(Recorded data)
--- START ---
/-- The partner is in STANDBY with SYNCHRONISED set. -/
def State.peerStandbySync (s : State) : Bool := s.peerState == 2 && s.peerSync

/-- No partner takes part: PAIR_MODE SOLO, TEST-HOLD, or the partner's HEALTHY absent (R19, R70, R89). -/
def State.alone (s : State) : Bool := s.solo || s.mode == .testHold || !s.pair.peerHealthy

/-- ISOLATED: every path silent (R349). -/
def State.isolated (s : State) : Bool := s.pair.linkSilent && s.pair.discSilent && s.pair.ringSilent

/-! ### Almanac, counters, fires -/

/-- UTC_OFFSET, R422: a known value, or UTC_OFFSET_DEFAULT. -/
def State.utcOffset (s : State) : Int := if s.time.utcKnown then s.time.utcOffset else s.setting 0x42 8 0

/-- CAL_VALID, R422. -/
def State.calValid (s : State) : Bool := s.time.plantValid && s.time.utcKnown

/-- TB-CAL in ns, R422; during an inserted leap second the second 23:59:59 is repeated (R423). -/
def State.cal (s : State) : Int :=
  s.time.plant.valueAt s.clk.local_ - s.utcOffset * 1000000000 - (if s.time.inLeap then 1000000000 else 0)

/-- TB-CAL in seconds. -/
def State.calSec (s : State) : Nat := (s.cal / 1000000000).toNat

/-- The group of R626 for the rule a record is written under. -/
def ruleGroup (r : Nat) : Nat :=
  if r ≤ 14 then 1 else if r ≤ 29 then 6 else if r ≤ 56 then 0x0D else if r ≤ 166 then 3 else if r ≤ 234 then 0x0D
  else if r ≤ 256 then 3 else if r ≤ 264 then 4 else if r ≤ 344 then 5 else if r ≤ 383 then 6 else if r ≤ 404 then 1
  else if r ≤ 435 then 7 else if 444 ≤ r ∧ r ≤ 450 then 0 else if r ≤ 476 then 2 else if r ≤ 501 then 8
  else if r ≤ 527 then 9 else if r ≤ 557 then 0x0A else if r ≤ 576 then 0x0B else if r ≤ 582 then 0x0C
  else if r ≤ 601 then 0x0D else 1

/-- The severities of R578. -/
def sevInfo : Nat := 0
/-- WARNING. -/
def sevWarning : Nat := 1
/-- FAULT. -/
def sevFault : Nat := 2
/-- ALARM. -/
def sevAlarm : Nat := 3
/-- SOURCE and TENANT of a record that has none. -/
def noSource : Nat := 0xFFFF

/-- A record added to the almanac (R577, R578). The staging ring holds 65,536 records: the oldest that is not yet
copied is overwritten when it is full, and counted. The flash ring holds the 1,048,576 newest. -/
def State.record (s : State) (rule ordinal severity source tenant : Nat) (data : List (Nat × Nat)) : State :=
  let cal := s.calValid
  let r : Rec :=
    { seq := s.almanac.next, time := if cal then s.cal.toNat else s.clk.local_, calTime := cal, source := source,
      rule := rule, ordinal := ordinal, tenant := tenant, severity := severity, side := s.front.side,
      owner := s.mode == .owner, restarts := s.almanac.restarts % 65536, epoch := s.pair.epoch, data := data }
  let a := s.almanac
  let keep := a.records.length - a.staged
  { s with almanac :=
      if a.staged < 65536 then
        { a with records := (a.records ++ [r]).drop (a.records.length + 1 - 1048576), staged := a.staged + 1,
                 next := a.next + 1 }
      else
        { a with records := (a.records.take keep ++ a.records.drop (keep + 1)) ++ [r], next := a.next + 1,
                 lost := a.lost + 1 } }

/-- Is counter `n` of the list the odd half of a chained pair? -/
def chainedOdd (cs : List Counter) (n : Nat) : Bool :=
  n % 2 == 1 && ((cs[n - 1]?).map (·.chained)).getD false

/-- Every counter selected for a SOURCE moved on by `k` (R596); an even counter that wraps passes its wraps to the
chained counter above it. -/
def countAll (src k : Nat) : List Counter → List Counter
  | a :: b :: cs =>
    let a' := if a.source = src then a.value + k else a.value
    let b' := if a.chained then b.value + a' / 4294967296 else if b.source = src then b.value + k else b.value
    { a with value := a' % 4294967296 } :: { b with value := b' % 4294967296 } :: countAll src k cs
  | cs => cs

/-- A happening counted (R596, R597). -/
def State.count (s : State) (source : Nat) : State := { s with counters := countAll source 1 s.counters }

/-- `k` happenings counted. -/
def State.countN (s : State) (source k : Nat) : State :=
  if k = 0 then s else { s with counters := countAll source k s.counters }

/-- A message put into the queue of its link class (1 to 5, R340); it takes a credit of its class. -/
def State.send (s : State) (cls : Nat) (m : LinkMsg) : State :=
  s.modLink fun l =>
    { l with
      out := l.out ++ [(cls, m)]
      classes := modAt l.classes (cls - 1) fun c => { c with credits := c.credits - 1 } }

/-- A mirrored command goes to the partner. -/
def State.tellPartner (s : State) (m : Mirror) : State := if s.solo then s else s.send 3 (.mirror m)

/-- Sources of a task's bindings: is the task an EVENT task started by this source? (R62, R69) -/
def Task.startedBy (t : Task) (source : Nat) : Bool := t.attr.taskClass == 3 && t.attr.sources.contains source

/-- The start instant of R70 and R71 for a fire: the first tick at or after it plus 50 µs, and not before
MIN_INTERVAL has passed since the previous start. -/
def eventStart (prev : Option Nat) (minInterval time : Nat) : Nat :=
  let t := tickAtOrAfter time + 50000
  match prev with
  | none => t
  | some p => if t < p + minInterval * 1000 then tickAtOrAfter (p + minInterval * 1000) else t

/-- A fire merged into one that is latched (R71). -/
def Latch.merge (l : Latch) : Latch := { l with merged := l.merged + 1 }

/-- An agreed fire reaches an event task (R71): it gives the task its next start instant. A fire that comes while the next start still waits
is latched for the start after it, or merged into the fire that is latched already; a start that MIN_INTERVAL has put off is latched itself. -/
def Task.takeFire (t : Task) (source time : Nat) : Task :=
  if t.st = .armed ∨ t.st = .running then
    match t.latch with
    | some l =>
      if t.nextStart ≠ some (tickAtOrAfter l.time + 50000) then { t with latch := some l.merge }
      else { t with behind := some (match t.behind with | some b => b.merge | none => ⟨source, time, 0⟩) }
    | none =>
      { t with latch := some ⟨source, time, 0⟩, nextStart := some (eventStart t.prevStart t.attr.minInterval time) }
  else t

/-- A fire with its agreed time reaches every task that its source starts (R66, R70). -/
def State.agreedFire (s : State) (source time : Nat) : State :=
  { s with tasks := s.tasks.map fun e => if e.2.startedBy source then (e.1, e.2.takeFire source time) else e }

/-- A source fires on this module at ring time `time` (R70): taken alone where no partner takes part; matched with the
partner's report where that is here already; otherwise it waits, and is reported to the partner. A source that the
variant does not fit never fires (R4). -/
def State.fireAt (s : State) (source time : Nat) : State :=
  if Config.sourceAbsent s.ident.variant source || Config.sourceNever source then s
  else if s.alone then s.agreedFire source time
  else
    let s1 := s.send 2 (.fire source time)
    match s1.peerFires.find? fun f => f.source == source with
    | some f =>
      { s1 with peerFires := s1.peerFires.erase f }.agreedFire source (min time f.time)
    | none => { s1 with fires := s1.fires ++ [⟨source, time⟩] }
--- END ---
--- START ---
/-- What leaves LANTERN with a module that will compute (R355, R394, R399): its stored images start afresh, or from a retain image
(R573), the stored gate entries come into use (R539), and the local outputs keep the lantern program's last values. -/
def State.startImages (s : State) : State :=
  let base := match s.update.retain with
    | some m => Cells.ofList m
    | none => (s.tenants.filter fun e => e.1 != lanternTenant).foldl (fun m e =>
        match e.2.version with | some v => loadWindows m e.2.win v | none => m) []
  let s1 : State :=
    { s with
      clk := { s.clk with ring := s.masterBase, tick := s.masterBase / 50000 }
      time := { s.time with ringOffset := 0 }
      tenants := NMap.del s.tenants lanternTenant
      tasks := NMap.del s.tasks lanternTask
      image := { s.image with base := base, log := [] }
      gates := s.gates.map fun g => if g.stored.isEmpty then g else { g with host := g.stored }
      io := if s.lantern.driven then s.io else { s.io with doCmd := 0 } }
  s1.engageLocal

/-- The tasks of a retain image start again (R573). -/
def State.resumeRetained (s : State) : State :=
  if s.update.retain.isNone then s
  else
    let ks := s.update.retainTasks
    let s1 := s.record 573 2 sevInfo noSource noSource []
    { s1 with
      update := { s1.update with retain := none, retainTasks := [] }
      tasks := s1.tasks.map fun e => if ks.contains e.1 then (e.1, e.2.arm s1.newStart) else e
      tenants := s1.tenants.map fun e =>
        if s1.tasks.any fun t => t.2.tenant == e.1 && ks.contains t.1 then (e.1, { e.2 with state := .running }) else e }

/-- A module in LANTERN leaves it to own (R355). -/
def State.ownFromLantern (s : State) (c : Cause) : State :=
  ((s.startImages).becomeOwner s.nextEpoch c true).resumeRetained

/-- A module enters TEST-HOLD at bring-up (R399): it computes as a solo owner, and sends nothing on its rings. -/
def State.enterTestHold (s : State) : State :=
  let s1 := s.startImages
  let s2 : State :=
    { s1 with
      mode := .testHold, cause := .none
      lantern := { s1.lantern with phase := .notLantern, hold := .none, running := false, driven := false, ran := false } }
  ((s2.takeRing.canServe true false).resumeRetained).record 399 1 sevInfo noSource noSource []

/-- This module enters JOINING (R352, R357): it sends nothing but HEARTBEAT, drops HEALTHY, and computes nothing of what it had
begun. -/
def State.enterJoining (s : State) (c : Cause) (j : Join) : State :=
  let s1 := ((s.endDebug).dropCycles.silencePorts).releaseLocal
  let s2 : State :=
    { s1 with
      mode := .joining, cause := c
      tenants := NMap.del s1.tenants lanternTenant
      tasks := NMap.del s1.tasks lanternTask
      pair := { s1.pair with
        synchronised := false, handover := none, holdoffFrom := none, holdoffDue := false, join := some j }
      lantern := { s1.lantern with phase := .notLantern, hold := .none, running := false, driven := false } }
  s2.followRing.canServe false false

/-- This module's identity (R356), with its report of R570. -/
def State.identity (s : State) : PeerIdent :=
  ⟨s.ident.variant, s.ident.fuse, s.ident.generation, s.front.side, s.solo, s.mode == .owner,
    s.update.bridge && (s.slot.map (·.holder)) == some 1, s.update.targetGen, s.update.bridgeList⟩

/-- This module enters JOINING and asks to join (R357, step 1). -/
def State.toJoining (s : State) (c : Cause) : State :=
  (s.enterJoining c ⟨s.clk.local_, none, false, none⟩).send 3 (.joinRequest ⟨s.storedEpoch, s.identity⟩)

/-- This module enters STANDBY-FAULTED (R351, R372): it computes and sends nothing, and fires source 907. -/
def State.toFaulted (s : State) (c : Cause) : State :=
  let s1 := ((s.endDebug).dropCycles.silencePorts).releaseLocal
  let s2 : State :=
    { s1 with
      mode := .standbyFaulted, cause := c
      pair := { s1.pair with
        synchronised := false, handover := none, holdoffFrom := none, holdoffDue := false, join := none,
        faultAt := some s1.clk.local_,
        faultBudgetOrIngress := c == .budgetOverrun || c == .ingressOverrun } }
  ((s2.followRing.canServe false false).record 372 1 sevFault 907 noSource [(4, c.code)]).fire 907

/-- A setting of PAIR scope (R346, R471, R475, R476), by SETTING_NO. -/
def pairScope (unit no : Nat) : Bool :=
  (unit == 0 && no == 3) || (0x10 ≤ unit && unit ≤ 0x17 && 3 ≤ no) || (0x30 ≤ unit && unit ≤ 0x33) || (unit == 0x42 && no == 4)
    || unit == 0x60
--- END ---
--- START ---
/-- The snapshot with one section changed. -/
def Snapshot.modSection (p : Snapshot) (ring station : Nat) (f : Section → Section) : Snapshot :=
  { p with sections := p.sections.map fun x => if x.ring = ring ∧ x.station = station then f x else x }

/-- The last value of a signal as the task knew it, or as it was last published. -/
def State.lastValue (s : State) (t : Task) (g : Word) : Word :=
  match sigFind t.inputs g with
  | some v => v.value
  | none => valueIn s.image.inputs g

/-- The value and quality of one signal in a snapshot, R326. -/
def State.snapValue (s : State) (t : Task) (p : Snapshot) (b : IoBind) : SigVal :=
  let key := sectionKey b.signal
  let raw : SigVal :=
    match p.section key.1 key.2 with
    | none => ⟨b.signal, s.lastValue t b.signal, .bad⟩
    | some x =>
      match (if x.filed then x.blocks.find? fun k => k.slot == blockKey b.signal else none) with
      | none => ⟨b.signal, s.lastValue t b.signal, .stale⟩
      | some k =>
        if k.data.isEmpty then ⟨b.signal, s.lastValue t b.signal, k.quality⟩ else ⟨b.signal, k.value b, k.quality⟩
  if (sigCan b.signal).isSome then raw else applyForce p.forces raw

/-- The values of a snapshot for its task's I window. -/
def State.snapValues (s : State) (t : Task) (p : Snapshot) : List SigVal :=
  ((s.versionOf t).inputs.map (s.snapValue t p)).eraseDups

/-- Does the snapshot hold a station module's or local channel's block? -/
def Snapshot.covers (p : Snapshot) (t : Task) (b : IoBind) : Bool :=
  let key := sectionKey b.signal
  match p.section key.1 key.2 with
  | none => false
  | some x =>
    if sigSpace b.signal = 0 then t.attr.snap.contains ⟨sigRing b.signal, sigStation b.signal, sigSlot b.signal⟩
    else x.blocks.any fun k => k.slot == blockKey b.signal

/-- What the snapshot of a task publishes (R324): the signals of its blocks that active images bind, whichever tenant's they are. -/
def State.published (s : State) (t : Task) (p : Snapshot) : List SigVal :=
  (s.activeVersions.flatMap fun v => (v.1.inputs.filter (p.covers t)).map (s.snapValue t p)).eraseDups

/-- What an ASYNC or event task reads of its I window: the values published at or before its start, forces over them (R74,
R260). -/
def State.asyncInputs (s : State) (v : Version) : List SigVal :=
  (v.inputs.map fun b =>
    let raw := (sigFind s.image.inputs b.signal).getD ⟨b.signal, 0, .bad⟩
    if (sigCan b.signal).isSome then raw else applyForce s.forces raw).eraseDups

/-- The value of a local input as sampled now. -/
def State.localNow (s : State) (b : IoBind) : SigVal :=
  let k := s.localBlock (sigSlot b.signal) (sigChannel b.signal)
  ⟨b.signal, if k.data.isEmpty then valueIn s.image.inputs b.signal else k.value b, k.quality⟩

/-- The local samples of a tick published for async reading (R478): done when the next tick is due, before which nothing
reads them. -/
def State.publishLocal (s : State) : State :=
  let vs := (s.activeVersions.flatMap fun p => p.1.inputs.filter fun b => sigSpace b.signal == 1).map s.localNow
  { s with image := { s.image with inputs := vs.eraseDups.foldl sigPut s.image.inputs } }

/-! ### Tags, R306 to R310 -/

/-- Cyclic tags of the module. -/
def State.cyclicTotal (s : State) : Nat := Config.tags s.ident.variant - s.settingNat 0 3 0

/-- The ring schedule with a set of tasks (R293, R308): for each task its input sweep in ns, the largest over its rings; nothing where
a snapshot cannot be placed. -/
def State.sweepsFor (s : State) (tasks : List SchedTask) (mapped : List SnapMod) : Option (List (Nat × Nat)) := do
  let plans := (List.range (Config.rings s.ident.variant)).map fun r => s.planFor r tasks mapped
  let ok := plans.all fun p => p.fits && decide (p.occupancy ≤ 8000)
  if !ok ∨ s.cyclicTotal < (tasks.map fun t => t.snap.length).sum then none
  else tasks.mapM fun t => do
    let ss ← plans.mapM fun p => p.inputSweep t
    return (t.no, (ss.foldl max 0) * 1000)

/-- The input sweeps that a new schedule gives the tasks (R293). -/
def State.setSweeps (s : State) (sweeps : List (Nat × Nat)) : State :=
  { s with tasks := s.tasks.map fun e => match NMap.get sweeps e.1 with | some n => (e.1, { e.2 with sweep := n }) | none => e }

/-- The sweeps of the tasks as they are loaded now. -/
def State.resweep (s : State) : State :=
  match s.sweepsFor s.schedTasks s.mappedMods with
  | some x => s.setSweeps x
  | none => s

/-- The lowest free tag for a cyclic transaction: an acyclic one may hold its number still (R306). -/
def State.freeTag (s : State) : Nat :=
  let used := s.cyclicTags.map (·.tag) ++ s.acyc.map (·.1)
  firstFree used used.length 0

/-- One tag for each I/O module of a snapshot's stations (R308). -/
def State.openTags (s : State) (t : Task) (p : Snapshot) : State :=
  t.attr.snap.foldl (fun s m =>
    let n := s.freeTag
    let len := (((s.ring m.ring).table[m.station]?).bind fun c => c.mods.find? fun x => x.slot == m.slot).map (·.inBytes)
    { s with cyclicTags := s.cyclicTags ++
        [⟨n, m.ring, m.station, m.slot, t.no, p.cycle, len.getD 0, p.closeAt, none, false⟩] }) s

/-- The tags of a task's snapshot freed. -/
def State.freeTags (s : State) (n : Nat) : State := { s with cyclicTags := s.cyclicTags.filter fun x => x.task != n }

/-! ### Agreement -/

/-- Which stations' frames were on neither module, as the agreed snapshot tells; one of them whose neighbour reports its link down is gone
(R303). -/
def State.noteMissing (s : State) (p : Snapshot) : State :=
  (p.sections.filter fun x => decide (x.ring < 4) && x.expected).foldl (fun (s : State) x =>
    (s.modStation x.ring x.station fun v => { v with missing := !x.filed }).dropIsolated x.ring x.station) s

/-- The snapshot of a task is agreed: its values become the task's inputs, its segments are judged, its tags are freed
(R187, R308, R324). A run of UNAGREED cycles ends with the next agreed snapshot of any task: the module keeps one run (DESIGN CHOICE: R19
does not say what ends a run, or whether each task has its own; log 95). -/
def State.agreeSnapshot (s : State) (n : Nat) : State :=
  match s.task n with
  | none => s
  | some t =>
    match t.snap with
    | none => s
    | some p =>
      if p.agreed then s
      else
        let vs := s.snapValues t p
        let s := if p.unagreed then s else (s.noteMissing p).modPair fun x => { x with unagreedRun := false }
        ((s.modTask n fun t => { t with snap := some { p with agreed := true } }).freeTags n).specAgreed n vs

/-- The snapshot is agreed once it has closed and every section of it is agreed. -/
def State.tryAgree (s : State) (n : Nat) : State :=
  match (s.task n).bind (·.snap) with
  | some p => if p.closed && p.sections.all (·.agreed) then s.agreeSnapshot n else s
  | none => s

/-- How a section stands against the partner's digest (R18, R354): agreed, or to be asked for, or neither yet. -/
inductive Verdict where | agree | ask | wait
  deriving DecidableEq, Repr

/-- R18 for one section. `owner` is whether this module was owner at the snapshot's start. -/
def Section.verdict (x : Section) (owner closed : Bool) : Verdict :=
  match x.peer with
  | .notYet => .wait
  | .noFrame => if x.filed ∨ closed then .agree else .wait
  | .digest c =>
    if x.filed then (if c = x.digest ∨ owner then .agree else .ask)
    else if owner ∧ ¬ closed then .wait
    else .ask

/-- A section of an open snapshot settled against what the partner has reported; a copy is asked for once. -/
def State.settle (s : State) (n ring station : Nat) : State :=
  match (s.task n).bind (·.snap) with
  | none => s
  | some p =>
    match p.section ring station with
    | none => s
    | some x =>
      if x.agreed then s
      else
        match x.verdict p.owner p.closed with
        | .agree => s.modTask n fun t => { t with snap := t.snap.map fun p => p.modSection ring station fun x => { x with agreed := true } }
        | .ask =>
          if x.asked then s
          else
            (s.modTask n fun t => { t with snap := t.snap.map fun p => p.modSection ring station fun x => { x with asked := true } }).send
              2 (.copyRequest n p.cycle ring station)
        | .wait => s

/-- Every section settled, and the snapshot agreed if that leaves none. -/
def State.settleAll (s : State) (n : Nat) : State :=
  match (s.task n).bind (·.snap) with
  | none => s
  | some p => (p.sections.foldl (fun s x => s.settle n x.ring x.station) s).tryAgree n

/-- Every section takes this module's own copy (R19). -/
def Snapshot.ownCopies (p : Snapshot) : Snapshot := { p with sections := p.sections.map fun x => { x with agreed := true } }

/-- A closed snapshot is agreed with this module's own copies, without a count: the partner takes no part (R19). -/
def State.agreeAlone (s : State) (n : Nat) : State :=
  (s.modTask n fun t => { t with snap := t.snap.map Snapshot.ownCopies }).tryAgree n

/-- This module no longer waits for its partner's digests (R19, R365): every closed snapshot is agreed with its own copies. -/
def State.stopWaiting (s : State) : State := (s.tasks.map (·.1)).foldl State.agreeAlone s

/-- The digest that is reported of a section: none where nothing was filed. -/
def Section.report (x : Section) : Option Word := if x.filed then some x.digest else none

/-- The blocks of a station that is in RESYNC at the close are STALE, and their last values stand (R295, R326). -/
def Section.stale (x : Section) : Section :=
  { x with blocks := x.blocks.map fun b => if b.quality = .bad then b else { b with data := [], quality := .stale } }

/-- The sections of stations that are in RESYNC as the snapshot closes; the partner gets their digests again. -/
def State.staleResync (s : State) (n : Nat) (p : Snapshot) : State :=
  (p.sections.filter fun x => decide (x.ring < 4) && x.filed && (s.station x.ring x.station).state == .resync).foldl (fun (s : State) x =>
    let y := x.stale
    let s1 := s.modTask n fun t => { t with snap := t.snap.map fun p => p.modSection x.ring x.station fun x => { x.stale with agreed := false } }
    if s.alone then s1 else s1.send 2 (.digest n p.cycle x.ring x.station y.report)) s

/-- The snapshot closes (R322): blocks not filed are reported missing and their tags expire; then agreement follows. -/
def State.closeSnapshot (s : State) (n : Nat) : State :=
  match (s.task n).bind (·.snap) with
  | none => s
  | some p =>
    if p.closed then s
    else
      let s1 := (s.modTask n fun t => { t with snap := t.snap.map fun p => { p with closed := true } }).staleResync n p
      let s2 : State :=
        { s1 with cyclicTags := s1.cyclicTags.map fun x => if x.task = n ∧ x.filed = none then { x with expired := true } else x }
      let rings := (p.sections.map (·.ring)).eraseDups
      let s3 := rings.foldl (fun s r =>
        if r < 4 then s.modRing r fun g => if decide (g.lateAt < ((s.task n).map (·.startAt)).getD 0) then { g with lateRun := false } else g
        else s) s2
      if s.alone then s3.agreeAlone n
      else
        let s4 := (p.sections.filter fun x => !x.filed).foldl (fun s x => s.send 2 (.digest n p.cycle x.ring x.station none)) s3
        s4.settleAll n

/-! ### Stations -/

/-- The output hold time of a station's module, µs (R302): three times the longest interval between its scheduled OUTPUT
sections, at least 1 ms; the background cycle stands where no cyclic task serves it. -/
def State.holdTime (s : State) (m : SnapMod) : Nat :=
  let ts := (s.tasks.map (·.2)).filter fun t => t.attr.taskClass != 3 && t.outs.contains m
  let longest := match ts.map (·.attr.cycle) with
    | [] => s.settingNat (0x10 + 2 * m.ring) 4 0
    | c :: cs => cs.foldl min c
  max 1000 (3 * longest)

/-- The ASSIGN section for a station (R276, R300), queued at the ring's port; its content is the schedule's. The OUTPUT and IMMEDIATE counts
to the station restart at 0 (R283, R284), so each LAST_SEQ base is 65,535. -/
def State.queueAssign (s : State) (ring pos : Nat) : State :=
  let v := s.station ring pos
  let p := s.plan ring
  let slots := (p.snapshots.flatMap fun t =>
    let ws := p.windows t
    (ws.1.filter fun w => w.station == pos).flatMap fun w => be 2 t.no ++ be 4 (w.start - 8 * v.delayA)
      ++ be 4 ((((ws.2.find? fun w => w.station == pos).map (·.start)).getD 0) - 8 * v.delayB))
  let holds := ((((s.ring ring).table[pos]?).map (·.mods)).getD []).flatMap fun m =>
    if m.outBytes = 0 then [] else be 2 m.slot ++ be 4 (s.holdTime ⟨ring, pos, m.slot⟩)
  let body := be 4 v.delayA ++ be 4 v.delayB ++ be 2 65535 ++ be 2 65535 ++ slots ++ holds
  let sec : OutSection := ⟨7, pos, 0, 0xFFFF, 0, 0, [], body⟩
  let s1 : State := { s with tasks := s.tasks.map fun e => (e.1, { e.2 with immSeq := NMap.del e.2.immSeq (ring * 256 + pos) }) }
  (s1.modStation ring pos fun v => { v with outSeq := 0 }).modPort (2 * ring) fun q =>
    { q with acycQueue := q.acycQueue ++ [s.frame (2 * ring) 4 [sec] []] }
--- END ---
## Work task
Please say how many lines above contain "countAll", number only.

## Solved exercise
4